__WORK ITEM__: Copy each line from the listing below where the word "nothing" shows up.

Start of DATA FOR PROCESSING

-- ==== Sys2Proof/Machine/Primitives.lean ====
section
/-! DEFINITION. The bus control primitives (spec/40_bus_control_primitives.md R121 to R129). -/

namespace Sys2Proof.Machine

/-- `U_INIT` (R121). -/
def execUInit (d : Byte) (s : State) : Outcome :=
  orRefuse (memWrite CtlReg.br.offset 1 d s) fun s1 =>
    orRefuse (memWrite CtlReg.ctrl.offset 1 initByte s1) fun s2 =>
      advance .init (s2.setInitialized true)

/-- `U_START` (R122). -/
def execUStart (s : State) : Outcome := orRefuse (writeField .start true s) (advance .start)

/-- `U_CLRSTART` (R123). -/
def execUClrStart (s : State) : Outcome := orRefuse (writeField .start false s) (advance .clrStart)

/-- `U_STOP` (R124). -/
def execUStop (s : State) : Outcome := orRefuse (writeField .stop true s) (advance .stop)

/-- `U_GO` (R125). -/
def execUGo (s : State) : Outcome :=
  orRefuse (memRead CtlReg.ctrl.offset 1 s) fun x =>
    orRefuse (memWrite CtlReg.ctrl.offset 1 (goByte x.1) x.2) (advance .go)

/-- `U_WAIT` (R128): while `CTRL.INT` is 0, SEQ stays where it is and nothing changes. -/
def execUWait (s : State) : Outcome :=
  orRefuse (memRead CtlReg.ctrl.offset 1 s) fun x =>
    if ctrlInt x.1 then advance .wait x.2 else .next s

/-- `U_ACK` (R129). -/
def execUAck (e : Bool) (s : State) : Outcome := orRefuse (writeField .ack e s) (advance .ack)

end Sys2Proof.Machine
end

End of DATA FOR PROCESSING
Start of DATA FOR PROCESSING

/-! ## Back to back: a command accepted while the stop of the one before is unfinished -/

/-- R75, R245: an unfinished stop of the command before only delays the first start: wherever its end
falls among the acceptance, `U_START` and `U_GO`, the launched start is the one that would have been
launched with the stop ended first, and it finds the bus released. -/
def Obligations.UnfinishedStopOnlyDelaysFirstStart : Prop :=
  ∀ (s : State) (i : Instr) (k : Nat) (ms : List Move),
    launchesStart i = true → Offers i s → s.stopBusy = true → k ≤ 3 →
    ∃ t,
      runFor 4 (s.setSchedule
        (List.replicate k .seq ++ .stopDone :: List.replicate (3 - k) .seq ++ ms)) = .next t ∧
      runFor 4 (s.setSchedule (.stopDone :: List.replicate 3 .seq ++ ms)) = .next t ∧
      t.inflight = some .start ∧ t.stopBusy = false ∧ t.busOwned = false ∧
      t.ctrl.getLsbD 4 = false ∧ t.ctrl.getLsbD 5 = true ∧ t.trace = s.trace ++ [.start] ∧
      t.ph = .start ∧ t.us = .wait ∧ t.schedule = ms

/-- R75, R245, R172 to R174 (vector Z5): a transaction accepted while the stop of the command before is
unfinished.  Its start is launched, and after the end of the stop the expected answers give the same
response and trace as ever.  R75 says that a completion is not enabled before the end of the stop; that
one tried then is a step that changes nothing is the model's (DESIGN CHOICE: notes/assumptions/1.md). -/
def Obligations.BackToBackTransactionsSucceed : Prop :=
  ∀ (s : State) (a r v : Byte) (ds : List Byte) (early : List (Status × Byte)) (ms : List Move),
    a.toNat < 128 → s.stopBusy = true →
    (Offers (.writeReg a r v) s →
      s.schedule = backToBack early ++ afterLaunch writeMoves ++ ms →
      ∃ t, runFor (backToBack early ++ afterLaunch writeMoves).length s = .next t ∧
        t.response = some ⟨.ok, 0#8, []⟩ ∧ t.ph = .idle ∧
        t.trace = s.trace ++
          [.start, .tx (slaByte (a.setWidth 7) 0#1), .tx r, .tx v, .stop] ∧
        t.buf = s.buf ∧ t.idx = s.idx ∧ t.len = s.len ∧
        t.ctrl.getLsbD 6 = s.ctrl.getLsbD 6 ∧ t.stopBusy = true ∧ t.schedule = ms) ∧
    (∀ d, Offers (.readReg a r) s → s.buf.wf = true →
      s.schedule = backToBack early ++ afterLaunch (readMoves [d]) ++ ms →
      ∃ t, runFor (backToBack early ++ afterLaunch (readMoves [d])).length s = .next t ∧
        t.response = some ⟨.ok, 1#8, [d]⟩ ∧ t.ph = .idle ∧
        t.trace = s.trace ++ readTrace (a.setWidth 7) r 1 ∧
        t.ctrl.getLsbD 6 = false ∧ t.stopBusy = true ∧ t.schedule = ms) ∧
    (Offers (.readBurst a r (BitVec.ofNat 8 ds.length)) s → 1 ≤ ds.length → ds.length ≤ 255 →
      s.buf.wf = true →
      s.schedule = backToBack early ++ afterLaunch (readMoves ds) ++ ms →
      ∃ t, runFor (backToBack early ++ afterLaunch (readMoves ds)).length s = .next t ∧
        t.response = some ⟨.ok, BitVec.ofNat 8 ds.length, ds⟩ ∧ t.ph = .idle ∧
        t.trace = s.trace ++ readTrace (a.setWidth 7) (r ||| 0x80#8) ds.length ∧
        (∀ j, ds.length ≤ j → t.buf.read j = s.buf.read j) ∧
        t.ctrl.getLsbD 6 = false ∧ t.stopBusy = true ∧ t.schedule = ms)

End of DATA FOR PROCESSING

__RESULT__:
/-- `U_WAIT` (R128): while `CTRL.INT` is 0, SEQ stays where it is and nothing changes. -/
one tried then is a step that changes nothing is the model's (DESIGN CHOICE: notes/assumptions/1.md). -/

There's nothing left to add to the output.